▶ _Activity_: A line below contains "spec/25 R482) -/", and a later one contains "STATUS 0x13 and". Repeat both, with every line between them, exactly.

▶ _Material for this task_:
◇ ◇ ◇ ◇ ◇ ◇ ◇

-- ==== Sys2Proof/Machine/Dispatch.lean ====
section
/-! DEFINITION. The meaning of every instruction and operation: one arm per constructor. -/

namespace Sys2Proof.Machine
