-- ==== Sys2Proof/Machine/Core.lean ====
section
/-! DEFINITION. The machine as the host takes it. -/

/-- The module: its state, what stops it, its step and its state after reset. -/
def Sys2Proof.core : Host.Core :=
  { State := Sys2Proof.Machine.State, Fault := Sys2Proof.Machine.Fault, Refusal := Sys2Proof.Machine.Refusal,
    step := Sys2Proof.Machine.step, reset := Sys2Proof.Machine.State.reset }
end

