/-! ### The gang switch and module faults (spec/24 R460 to R469; spec/25 R482) -/

/-- R456 and R461: gsw on a management core sends its command to the job's root and completes; a gsw in of a FAILED job posts STATUS 0x13 and
changes nothing else; in the wrong state, or with bits above the JID, it traps ILL; on every span-die core it traps PRIV. At the root a sweep
does not begin in deflection mode (R462). R460, R462, R465 and R468: the commands, markers and reports of a gang switch. A switch-out command
of a root elsewhere takes a RUNNING job into its sweep at every switch, and one that reaches the root is a gsw's of another module, which the root
runs, unless it runs one of the job (R461); markers are kept by port and channel, and a port with all eight is closed; a switch-in
command takes a job that is OUT into RESTORING; the root adds what the switches report, and with the last report posts the record, for a core of its own module, and changes
the job's state; resume and failed end it. A command for a job in another state changes nothing (log 25). R443 and R482: a module
fault, which a silent module is to the root, is told to the host; the silent module leaves the domains of jobs, and an affected job is switched out to fail, or
fails at once where it is out. -/
def Obligations.GangSwitchResults : Prop :=
  (∀ (s : State) (a : BitVec 5) (c : BitVec 1) (root : BitVec 14) (st : JobState), settled s →
     let h := s.hart
     let jid : BitVec 16 := (x s a).extractLsb' 0 16
     let forms : List (Instr × Bool × Nat) := [(.gswOut a, true, 1), (.gswIN a, false, 2)]
     let trap (i : Instr) (code : BitVec 8) : Prop := ∀ w, encode i = some w → exec i s = .next (takeTrap s code (w.setWidth 64) h.sc.pc false false)
     let begun (t : State) : Prop := t.hart.sc.pc = h.sc.pc + 4 ∧ t.hart.sc.x = h.sc.x ∧ t.hart.cmdNo = h.cmdNo + 1 ∧ t.mem = s.mem
     (s.onMgmt = none → h.level ≠ .m → ∀ f ∈ forms, trap f.1 0x02) ∧
     (s.onMgmt = some c → h.level = .m → h.held = false →
       ((x s a).extractLsb' 16 48 ≠ 0 → ∀ f ∈ forms, trap f.1 0x01) ∧
       ((x s a).extractLsb' 16 48 = 0 → lookupKey s.jobs jid = some st →
         (st ≠ .running → trap (.gswOut a) 0x01) ∧ (st ≠ .out → st ≠ .failed → trap (.gswIN a) 0x01) ∧
         (recordsHeld h = 0 → s.gang = [] → s.gangAsked = [] →
           (st = .failed → ∃ t, exec (.gswIN a) s = .next t ∧ begun t ∧ t.hart.cq = h.cq ++ [0#64 ++ 0#32 ++ h.cmdNo ++ 0x13#8 ++ 7#8] ∧
             t.jobs = s.jobs ∧ t.switches = s.switches ∧ t.heldOut = s.heldOut) ∧
           ((jid, root) ∈ s.elsewhere → root < s.module → (∀ p ∈ s.elsewhere, p.1 = jid → root ≤ p.2) →
             ∀ f ∈ forms, st = (if f.2.1 then .running else .out) → ∃ t m, exec f.1 s = .next t ∧ begun t ∧ t.heldOut = s.heldOut ++ [m] ∧ m.kind = 11 ∧
               m.dmod = root ∧ m.jid = jid ∧ m.payload.getD 2 0 = BitVec.ofNat 8 f.2.2 ∧ t.jobs = s.jobs ∧ t.hart.cq = h.cq ∧
               t.gangAsked = [(jid, c, h.cmdNo)]) ∧
           ((∀ p ∈ s.elsewhere, p.1 = jid → s.module ≤ p.2) → st = .running → s.defl = true → s.jobs = [(jid, st)] →
             ∃ t g, exec (.gswOut a) s = .next t ∧ begun t ∧ t.jobs = s.jobs ∧ t.gang = [g] ∧ g.jid = jid ∧ g.out = true ∧ g.far = false ∧ g.issuer = c ∧
               g.cmdNo = h.cmdNo ∧ g.gseq = s.nextGseq ∧ g.count = 0 ∧ (∀ w ∈ moduleSwitches, w.swid s.module ∈ g.switches) ∧
               (∀ p, (jid, p) ∈ s.elsewhere → p ∈ g.modules) ∧ s.module ∈ g.modules))))) ∧
  (∀ (s : State) (jid : BitVec 16) (gseq : BitVec 32) (sw : SwitchId) (port : BitVec 5) (chan : BitVec 3) (j : SwitchJob) (g : GangRun) (p : Packet)
     (m : BitVec 14) (n : BitVec 6) (st : JobState), s.switches.map (·.id) = moduleSwitches → sw ∈ moduleSwitches →
     let field (o n : Nat) : Nat := ∑ i ∈ Finset.range n, 256 ^ i * (p.payload.getD (o + i) 0).toNat
     let state (t : State) : Option JobState := lookupKey t.jobs jid
     let counted : BitVec 32 := BitVec.ofNat 32 (min (g.count.toNat + field 8 4) (2 ^ 32 - 1))
     let stat : Bool := (p.payload.getD 3 0).getLsbD 3
     let rootHere : Prop := ∀ q ∈ s.elsewhere, q.1 = jid → s.module ≤ q.2
     (state s = some st → (st ≠ .running → exec (.switchOutCommand jid gseq) s = .next s) ∧ (st ≠ .sweeping → exec (.sweepMarker sw port chan jid) s = .next s) ∧
       (st ≠ .out → exec (.switchINCommand jid gseq) s = .next s) ∧ (st ≠ .restoring → exec (.gangResume jid gseq) s = .next s)) ∧
     (s.gang = [] → s.jobs = [(jid, st)] →
       (st = .running → rootHere → s.defl = true → ∃ t y, exec (.switchOutCommand jid gseq) s = .next t ∧ t.jobs = s.jobs ∧ t.switches = s.switches ∧
         t.gang = [y] ∧ y.jid = jid ∧ y.out = true ∧ y.far = true ∧ y.gseq = s.nextGseq ∧ y.count = 0 ∧
         (∀ w ∈ moduleSwitches, w.swid s.module ∈ y.switches) ∧ s.module ∈ y.modules) ∧
       (st = .running → ¬ rootHere → ∃ t, exec (.switchOutCommand jid gseq) s = .next t ∧
         (state t = some .sweeping ∨ state t = some .out ∨ state t = some .failed) ∧
         ∀ w ∈ moduleSwitches, ∃ y ∈ (t.switchOf w).jobs, y.jid = jid ∧ y.gseq = gseq) ∧
       (st = .sweeping → (s.switchOf sw).jobs = [j] → j.jid = jid → (s.ringAt n).state = .running → (s.ringAt n).jid = jid →
         ∃ t y, exec (.sweepMarker sw port chan jid) s = .next t ∧ t = { s with switches := t.switches } ∧ (t.switchOf sw).jobs = [y] ∧
           (∀ q, q ∈ y.markers ↔ q ∈ j.markers ∨ q = (port, chan)) ∧
           (∀ q, q ∈ y.closed ↔ 8 ≤ (y.markers.filter fun z => z.1 == q).length) ∧ ∀ w, w ≠ sw → t.switchOf w = s.switchOf w) ∧
       (st = .out → ¬ rootHere → (∀ a ∈ s.actors, a.jid = jid → a.phase ≠ .swept) → ∃ t, exec (.switchINCommand jid gseq) s = .next t ∧ state t = some .restoring ∧
         t.mem = s.mem ∧ t.hart = s.hart ∧ ∀ w ∈ moduleSwitches, ∃ y ∈ (t.switchOf w).jobs, y.jid = jid ∧ y.gseq = gseq) ∧
       (st = .restoring → (∀ k, (s.ringAt k).jid ≠ jid ∨ (s.ringAt k).state = .empty) → ∃ t, exec (.gangResume jid gseq) s = .next t ∧ state t = some .running ∧
         t.hart = s.hart ∧ ∀ w ∈ moduleSwitches, ∀ y ∈ (t.switchOf w).jobs, y.jid ≠ jid) ∧
       (∃ t, exec (.gangFailed jid gseq) s = .next t ∧ state t = some .failed ∧ t.hart = s.hart ∧ t.mem = s.mem)) ∧
     (s.gang = [g] → g.jid = jid → rootHere → s.defl = true → g.out = true → g.overflowed = false → s.jobs = [(jid, .running)] →
       exec (.switchOutCommand jid gseq) s = .next s) ∧
     (p.jid = jid → 24 ≤ p.payload.length →
       ((∀ y ∈ s.gang, y.jid ≠ jid) → exec (.switchReport p) s = .next s ∧ exec (.moduleReport p) s = .next s) ∧
       (s.gang = [g] → field 4 4 ≠ g.gseq.toNat → exec (.switchReport p) s = .next s ∧ exec (.moduleReport p) s = .next s) ∧
       (s.gang = [g] → g.jid = jid → field 4 4 = g.gseq.toNat → jid ∉ s.failing → s.onMgmt ≠ some g.issuer →
         let from_ : Word := BitVec.ofNat 64 (field 16 8)
         let heard : GangRun := { g with switches := g.switches.filter (· ≠ from_), count := counted, overflowed := g.overflowed || stat }
         let module : GangRun := { g with modules := g.modules.filter (· ≠ BitVec.ofNat 14 (field 16 8)), overflowed := g.overflowed || stat }
         let ends (t : State) (k : BitVec 32) : Prop := t.gang = [] ∧ (t.mgmtAt g.issuer).hart.cq = (s.mgmtAt g.issuer).hart.cq ++
           (if g.far then [] else [0#64 ++ k ++ g.cmdNo ++ (if g.overflowed || stat then 0x13#8 else 0#8) ++ 7#8]) ∧
           (g.out = true → g.overflowed = false → stat = false → state t = some .out) ∧ t.mem = s.mem
         (from_ ∈ g.switches → (heard.switches ≠ [] ∨ g.modules ≠ []) → exec (.switchReport p) s = .next { s with gang := [heard] }) ∧
         (from_ ∉ g.switches → (g.switches ≠ [] ∨ g.modules ≠ []) → exec (.switchReport p) s = .next s) ∧
         (g.switches = [from_] → g.modules = [] → g.out = true ∨ stat = true → ∃ t, exec (.switchReport p) s = .next t ∧ ends t counted) ∧
         (module.modules ≠ [] ∨ g.switches ≠ [] → exec (.moduleReport p) s = .next { s with gang := [module] }) ∧
         (g.switches = [] → module.modules = [] → g.out = true ∨ stat = true → ∃ t, exec (.moduleReport p) s = .next t ∧ ends t g.count))) ∧
     (s.gang = [] → s.jobs = [(jid, st)] →
       let fault : Instr := .moduleFault (.gsovf jid)
       let told : List HostOut := .fault (.gsovf jid) :: s.host
       (st = .out ∨ st = .restoring → ∃ t, exec fault s = .next t ∧ t.host = told ∧ state t = some .failed ∧ t.mem = s.mem ∧ t.hart = s.hart ∧
         (∀ k, (jid, k) ∈ s.elsewhere → k ≠ s.module → ∃ y ∈ t.heldOut, y.kind = 11 ∧ y.dmod = k ∧ y.jid = jid ∧ y.payload.getD 2 0 = 6)) ∧
       (st = .failed → exec fault s = .next { s with host := told }) ∧
       (st = .running → rootHere → s.defl = true → ∃ t y, exec fault s = .next t ∧ t.host = told ∧ jid ∈ t.failing ∧ t.jobs = s.jobs ∧ t.gang = [y] ∧
         y.jid = jid ∧ y.out = true ∧ y.far = true ∧ t.mem = s.mem ∧ t.hart = s.hart) ∧
       (st = .running → ¬ rootHere → ∃ t y, exec fault s = .next t ∧ t.host = told ∧ jid ∈ t.failing ∧ t.jobs = s.jobs ∧ t.heldOut = s.heldOut ++ [y] ∧
         y.kind = 11 ∧ y.jid = jid ∧ y.payload.getD 2 0 = 1 ∧ (jid, y.dmod) ∈ s.elsewhere ∧ t.mem = s.mem ∧ t.hart = s.hart) ∧
       (st = .sweeping → (s.ringAt n).state = .running → (s.ringAt n).jid = jid → ∃ t, exec fault s = .next t ∧ t.host = told ∧ jid ∈ t.failing ∧
         t.jobs = s.jobs ∧ t.mem = s.mem ∧ t.hart = s.hart)) ∧
     (m ∉ s.present ∨ m = s.module → exec (.heartbeatTimeout m) s = .next s) ∧
     (m ∈ s.present → m.toNat < 8192 → m ≠ s.module → s.module ∈ s.present → (∀ k ∈ s.present, s.module ≤ k) →
       exec (.heartbeatTimeout m) s = exec (.moduleFault (.noHeartbeat m)) s ∧
      (s.gang = [] → s.defl = true → (∀ q ∈ s.jobs, q.2 ≠ .sweeping ∧ q.2 ≠ .restoring) → ∃ t, exec (.heartbeatTimeout m) s = .next t ∧
        t.host = .fault (.noHeartbeat m) :: s.host ∧ t.mem = s.mem ∧ t.hart = s.hart ∧ (∀ q, q ∈ t.elsewhere ↔ q ∈ s.elsewhere ∧ q.2 ≠ m) ∧
        ∀ q ∈ s.elsewhere, q.2 = m → (jobState s q.1 = some .running → q.1 ∈ t.failing) ∧
          (lookupKey s.jobs q.1 = some .out → lookupKey t.jobs q.1 = some .failed))))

◇ ◇ ◇ ◇ ◇ ◇ ◇

▶ _Solved problem_:
/-! ### The gang switch and module faults (spec/24 R460 to R469; spec/25 R482) -/

/-- R456 and R461: gsw on a management core sends its command to the job's root and completes; a gsw in of a FAILED job posts STATUS 0x13 and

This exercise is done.